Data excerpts
-- Opening Marker --

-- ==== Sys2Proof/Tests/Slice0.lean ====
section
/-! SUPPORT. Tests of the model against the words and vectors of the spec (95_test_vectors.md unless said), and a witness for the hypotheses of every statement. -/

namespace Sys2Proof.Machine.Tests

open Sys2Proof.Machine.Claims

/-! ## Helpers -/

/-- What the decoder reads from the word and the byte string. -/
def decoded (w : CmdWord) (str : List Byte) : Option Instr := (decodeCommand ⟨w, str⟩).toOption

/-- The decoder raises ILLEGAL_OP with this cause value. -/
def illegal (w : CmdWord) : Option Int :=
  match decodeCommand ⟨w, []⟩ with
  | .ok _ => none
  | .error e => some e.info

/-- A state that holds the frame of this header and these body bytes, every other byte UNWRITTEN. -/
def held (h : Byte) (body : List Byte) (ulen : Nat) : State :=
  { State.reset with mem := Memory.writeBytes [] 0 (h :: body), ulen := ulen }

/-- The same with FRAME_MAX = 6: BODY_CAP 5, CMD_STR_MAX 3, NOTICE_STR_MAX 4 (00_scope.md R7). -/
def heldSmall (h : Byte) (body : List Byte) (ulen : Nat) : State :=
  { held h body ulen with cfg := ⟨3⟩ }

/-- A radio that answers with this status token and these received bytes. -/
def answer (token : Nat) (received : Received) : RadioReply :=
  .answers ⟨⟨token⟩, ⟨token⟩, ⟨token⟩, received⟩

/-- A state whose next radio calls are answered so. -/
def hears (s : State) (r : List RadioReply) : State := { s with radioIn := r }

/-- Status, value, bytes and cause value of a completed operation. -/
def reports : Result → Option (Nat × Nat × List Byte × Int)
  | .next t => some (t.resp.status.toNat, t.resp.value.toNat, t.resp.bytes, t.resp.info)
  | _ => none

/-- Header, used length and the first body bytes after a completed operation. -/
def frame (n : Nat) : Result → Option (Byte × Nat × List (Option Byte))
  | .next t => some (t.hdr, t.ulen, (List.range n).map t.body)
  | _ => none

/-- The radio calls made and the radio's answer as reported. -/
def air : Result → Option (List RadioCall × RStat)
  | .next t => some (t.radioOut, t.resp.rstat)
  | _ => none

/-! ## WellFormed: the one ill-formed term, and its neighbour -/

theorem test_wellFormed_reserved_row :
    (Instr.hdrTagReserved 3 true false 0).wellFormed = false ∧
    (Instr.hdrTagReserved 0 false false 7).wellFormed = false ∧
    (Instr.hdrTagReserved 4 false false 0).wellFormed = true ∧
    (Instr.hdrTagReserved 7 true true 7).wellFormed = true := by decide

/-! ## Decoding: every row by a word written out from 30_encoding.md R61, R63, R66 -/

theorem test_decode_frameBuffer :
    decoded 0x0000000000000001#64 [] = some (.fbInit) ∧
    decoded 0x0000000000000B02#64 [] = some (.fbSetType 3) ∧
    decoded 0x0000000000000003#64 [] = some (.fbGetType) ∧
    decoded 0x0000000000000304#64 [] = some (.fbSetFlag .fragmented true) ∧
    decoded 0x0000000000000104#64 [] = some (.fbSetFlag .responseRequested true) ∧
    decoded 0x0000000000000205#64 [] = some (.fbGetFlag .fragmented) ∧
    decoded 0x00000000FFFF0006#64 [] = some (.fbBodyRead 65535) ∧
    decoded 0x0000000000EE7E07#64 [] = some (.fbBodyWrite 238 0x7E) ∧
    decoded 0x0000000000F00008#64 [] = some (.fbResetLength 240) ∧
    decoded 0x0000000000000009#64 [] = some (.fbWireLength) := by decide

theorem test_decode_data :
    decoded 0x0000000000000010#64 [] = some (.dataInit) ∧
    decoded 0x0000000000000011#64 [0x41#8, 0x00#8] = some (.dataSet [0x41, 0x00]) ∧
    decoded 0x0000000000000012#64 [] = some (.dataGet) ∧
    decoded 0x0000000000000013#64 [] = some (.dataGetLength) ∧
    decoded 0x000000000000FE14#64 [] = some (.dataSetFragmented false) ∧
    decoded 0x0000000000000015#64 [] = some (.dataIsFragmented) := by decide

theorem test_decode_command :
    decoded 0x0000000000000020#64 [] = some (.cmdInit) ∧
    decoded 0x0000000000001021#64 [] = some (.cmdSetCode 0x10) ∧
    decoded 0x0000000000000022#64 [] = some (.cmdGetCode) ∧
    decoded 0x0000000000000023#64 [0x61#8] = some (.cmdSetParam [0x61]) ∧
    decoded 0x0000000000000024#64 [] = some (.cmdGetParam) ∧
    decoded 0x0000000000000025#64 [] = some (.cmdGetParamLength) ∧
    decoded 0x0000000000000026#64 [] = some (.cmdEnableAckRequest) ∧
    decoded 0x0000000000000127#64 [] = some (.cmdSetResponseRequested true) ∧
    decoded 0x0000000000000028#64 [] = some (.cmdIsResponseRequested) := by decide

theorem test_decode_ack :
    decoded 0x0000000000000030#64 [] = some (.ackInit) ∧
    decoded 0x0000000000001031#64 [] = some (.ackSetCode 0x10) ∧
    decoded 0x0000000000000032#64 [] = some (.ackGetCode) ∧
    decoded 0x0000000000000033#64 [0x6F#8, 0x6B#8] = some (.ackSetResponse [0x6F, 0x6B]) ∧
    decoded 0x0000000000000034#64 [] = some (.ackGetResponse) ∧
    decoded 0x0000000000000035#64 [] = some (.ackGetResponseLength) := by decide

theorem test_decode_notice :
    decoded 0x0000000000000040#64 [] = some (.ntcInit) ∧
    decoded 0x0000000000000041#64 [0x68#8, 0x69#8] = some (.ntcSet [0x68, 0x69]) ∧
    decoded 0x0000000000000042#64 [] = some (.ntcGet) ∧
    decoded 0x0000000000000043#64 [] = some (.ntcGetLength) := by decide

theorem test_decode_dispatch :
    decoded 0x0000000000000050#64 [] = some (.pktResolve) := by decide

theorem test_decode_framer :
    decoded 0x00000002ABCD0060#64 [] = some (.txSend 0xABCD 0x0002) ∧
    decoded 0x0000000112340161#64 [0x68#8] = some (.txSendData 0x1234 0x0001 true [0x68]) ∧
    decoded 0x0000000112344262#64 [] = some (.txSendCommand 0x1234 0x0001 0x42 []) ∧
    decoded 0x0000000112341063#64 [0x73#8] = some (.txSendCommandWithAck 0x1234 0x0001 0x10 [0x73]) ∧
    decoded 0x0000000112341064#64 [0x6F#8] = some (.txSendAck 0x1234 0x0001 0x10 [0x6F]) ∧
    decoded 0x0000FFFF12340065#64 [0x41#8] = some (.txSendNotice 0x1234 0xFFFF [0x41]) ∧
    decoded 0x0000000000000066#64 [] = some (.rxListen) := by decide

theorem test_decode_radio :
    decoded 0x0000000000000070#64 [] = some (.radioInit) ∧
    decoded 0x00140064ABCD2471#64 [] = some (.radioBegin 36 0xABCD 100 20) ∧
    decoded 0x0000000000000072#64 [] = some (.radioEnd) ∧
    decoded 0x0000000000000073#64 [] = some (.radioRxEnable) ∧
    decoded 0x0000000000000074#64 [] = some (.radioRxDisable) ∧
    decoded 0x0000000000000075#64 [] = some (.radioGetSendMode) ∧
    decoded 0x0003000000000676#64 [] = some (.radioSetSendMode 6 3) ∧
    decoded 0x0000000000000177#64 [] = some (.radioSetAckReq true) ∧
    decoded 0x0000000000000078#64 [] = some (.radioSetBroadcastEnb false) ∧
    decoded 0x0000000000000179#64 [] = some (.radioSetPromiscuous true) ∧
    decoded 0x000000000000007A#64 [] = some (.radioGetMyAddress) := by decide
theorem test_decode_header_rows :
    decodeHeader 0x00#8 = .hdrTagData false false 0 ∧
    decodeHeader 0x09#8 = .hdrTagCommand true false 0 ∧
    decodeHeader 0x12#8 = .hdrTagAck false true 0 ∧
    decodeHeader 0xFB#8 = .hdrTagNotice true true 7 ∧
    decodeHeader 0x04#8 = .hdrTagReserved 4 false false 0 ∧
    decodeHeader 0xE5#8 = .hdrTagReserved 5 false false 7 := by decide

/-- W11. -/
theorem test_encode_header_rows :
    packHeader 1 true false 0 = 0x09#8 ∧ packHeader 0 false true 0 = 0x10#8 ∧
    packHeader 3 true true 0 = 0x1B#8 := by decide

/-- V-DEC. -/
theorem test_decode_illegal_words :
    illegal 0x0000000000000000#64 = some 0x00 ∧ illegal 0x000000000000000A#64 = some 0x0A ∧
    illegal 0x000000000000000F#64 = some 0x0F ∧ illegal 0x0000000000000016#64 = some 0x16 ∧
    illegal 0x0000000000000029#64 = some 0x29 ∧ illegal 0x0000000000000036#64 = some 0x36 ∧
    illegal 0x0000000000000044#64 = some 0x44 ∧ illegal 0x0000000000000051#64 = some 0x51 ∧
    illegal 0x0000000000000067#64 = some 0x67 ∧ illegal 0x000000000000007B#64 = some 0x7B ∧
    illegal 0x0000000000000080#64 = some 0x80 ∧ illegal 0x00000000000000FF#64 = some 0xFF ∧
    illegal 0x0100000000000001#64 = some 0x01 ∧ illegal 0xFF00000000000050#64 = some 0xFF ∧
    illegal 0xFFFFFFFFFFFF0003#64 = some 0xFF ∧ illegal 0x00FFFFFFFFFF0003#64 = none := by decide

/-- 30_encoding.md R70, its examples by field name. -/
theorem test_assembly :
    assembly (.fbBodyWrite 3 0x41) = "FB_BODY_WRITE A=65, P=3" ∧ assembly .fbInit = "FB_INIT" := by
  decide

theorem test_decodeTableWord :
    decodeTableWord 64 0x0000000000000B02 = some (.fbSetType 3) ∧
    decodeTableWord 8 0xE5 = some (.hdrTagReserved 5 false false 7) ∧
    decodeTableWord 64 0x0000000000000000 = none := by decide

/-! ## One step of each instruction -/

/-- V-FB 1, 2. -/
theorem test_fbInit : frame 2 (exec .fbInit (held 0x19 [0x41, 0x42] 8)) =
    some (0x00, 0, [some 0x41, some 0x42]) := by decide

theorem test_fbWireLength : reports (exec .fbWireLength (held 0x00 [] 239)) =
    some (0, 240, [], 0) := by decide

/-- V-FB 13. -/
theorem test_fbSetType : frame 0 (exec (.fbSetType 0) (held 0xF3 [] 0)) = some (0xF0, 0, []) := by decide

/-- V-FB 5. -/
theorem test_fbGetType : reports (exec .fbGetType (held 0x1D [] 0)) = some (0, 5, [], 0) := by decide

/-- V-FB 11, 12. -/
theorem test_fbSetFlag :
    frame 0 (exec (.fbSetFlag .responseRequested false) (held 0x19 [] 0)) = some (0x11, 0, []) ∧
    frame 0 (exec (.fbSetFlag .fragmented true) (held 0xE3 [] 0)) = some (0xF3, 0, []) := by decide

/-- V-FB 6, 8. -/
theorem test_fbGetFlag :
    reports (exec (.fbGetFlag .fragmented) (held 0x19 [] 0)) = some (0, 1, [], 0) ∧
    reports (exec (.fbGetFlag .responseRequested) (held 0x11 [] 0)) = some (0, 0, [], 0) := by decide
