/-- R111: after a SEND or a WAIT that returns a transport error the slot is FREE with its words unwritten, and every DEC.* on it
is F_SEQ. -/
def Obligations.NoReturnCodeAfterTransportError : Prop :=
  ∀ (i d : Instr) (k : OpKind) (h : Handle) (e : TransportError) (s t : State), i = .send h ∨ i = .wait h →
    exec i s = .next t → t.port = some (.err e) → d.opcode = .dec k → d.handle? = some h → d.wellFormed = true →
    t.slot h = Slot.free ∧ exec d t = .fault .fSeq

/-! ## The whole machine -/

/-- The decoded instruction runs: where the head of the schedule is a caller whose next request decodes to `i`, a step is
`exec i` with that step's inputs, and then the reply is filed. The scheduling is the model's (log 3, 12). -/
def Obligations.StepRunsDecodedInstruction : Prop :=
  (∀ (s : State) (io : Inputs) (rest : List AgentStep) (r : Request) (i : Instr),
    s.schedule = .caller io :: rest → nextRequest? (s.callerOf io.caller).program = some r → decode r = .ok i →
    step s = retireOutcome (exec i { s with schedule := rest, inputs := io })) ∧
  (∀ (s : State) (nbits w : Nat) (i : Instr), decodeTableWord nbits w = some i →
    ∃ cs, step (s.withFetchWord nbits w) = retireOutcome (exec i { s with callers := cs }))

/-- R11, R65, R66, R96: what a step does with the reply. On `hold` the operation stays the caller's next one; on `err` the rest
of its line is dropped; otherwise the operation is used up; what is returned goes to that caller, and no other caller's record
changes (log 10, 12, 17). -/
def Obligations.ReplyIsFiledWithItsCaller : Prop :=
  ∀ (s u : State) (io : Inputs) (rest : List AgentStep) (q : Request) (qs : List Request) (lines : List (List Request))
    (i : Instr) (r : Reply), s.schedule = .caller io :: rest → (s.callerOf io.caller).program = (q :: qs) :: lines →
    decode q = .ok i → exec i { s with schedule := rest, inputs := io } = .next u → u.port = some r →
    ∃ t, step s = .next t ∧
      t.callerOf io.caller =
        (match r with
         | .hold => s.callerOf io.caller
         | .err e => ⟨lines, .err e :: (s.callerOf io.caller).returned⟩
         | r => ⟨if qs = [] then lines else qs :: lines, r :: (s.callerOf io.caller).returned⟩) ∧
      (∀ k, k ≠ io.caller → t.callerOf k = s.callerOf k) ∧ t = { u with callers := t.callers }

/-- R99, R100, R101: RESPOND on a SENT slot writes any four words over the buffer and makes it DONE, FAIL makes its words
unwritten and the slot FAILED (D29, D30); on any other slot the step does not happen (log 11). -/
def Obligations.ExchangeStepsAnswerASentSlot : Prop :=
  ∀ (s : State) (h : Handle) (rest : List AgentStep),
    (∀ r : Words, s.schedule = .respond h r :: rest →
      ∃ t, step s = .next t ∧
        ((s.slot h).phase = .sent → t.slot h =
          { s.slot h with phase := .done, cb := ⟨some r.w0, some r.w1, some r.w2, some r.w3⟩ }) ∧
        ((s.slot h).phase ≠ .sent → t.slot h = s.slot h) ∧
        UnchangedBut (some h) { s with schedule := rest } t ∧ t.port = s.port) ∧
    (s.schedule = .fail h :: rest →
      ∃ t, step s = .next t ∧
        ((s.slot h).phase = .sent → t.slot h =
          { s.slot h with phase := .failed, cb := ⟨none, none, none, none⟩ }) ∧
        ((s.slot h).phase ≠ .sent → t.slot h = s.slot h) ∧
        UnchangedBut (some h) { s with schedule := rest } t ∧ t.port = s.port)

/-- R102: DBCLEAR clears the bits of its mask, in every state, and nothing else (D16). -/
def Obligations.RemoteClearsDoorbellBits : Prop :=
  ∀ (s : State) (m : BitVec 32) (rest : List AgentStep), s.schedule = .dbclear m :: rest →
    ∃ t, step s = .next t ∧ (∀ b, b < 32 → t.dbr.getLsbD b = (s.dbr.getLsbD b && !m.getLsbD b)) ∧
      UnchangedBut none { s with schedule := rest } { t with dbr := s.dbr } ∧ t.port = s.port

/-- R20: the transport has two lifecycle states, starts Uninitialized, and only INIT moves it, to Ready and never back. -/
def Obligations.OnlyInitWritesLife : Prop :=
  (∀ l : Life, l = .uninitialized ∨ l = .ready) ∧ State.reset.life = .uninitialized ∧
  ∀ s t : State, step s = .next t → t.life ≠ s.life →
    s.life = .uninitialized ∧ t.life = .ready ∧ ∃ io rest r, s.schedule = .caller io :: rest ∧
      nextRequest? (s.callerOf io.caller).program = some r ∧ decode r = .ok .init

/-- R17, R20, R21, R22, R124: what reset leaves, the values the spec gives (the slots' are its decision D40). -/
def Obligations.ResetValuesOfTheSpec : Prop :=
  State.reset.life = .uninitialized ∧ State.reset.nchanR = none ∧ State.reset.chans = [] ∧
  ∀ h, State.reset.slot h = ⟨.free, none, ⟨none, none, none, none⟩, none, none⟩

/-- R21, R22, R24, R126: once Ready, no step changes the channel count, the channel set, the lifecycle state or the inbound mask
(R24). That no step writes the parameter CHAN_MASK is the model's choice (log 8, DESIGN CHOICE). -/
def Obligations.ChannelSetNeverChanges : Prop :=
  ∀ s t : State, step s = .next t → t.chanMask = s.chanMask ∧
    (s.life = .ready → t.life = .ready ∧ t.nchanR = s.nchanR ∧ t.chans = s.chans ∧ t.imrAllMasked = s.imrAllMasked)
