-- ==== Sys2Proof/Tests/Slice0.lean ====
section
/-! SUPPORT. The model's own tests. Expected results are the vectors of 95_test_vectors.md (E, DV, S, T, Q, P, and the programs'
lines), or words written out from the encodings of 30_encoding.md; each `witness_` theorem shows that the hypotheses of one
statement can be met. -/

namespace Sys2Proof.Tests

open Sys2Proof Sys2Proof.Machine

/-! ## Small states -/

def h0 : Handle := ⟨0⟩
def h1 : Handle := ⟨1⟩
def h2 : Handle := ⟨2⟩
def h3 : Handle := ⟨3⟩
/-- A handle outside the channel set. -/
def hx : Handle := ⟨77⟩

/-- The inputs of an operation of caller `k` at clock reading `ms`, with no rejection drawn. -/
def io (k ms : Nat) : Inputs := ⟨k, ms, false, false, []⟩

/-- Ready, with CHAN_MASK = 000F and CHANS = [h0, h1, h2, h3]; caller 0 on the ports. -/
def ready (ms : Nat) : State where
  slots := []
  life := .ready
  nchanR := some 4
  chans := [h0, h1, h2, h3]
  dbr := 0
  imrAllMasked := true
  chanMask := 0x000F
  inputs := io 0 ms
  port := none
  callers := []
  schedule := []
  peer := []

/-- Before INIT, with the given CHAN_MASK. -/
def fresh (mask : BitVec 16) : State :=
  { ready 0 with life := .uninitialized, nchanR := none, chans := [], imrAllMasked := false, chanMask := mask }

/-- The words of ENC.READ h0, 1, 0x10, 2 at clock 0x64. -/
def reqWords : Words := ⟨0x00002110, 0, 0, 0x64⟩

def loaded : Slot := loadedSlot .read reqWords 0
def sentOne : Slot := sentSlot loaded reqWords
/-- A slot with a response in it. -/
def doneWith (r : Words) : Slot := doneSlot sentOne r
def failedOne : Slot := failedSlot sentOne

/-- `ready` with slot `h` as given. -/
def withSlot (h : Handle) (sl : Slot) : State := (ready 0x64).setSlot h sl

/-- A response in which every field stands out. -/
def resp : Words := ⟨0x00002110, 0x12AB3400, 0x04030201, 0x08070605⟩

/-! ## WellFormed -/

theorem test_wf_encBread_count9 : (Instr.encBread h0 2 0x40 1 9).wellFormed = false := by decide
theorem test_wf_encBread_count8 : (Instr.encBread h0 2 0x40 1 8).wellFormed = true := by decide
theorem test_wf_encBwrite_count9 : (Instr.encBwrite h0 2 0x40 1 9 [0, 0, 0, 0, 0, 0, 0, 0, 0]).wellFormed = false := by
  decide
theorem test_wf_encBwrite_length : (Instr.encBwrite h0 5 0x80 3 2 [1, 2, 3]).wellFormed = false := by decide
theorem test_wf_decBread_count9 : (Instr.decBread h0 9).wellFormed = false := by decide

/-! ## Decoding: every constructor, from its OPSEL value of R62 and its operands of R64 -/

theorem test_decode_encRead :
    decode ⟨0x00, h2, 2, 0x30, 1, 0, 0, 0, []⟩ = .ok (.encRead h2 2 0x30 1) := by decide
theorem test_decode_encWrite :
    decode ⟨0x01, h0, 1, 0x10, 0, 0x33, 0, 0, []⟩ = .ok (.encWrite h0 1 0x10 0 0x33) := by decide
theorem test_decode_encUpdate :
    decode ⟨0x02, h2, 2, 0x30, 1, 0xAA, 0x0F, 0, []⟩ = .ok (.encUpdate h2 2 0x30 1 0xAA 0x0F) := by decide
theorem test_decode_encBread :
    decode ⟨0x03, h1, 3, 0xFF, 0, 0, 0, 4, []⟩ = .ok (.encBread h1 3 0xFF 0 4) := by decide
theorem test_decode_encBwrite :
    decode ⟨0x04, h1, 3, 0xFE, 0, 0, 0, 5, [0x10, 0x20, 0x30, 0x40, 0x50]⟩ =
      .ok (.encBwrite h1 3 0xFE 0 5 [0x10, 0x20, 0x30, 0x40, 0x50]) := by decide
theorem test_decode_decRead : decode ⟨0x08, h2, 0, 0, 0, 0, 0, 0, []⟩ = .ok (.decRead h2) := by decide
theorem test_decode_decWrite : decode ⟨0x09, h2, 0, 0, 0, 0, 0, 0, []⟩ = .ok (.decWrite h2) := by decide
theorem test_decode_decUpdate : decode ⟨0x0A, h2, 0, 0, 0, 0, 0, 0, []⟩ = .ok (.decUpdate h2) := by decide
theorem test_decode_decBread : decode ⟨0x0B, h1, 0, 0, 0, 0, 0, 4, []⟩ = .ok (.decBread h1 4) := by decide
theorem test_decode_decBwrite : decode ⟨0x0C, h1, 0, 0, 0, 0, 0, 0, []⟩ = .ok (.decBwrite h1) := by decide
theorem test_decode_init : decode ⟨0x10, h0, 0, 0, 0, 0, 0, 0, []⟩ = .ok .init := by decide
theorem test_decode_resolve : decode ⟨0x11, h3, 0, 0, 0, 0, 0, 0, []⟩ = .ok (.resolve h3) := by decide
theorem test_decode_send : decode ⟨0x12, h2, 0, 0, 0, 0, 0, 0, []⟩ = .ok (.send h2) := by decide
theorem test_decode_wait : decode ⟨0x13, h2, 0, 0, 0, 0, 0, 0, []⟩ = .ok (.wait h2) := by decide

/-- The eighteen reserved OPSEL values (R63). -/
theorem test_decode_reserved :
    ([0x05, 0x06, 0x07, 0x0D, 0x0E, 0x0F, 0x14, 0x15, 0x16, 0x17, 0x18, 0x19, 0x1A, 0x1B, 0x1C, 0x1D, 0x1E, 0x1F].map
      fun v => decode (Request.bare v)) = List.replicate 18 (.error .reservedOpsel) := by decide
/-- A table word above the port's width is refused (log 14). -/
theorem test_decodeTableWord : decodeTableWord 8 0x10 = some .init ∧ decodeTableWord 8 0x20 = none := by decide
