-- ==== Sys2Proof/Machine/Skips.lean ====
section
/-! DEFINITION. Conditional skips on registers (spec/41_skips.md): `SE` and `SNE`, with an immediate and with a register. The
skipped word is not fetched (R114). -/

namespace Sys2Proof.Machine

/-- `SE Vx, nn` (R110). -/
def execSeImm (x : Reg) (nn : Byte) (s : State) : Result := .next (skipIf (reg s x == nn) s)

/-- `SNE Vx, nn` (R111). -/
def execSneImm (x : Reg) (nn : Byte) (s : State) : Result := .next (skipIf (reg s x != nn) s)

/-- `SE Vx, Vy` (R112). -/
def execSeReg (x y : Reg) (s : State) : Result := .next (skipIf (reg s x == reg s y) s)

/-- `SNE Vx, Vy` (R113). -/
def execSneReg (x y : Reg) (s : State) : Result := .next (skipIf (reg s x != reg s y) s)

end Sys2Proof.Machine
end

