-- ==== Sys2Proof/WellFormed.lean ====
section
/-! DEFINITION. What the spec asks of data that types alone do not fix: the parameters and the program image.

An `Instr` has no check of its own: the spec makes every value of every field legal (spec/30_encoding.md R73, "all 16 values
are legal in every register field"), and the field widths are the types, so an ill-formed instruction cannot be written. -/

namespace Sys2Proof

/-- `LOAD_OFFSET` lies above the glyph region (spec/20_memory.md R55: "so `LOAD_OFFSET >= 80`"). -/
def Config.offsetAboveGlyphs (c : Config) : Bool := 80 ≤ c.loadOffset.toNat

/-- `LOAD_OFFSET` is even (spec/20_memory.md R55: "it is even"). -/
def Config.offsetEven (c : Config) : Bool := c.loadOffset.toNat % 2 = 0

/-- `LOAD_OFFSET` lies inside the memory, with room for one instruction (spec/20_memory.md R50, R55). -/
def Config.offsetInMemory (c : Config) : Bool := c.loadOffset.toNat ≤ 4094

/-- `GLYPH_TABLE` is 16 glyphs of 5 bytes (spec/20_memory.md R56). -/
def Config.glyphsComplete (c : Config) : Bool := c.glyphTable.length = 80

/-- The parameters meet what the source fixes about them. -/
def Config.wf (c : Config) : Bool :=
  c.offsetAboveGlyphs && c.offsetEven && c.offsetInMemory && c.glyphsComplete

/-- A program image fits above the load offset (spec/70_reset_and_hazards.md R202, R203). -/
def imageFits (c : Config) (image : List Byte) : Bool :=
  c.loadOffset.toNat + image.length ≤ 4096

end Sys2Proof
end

-- Closing Marker --

> **What the task requires**:
Retype the entries above exactly, but only from the line containing "theorem test_decode_resolve : decode" through the line containing "def Config.offsetAboveGlyphs (c", both included.

> **The answer**:
theorem test_decode_resolve : decode ⟨0x11, h3, 0, 0, 0, 0, 0, 0, []⟩ = .ok (.resolve h3) := by decide
theorem test_decode_send : decode ⟨0x12, h2, 0, 0, 0, 0, 0, 0, []⟩ = .ok (.send h2) := by decide
theorem test_decode_wait : decode ⟨0x13, h2, 0, 0, 0, 0, 0, 0, []⟩ = .ok (.wait h2) := by decide

/-- The eighteen reserved OPSEL values (R63). -/
theorem test_decode_reserved :
    ([0x05, 0x06, 0x07, 0x0D, 0x0E, 0x0F, 0x14, 0x15, 0x16, 0x17, 0x18, 0x19, 0x1A, 0x1B, 0x1C, 0x1D, 0x1E, 0x1F].map
      fun v => decode (Request.bare v)) = List.replicate 18 (.error .reservedOpsel) := by decide
/-- A table word above the port's width is refused (log 14). -/
theorem test_decodeTableWord : decodeTableWord 8 0x10 = some .init ∧ decodeTableWord 8 0x20 = none := by decide
-- ==== Sys2Proof/Machine/Skips.lean ====
section
/-! DEFINITION. Conditional skips on registers (spec/41_skips.md): `SE` and `SNE`, with an immediate and with a register. The
skipped word is not fetched (R114). -/

namespace Sys2Proof.Machine

/-- `SE Vx, nn` (R110). -/
def execSeImm (x : Reg) (nn : Byte) (s : State) : Result := .next (skipIf (reg s x == nn) s)

/-- `SNE Vx, nn` (R111). -/
def execSneImm (x : Reg) (nn : Byte) (s : State) : Result := .next (skipIf (reg s x != nn) s)

/-- `SE Vx, Vy` (R112). -/
def execSeReg (x y : Reg) (s : State) : Result := .next (skipIf (reg s x == reg s y) s)

/-- `SNE Vx, Vy` (R113). -/
def execSneReg (x y : Reg) (s : State) : Result := .next (skipIf (reg s x != reg s y) s)

end Sys2Proof.Machine
end

-- ==== Sys2Proof/WellFormed.lean ====
section
/-! DEFINITION. What the spec asks of data that types alone do not fix: the parameters and the program image.

An `Instr` has no check of its own: the spec makes every value of every field legal (spec/30_encoding.md R73, "all 16 values
are legal in every register field"), and the field widths are the types, so an ill-formed instruction cannot be written. -/

namespace Sys2Proof

/-- `LOAD_OFFSET` lies above the glyph region (spec/20_memory.md R55: "so `LOAD_OFFSET >= 80`"). -/
def Config.offsetAboveGlyphs (c : Config) : Bool := 80 ≤ c.loadOffset.toNat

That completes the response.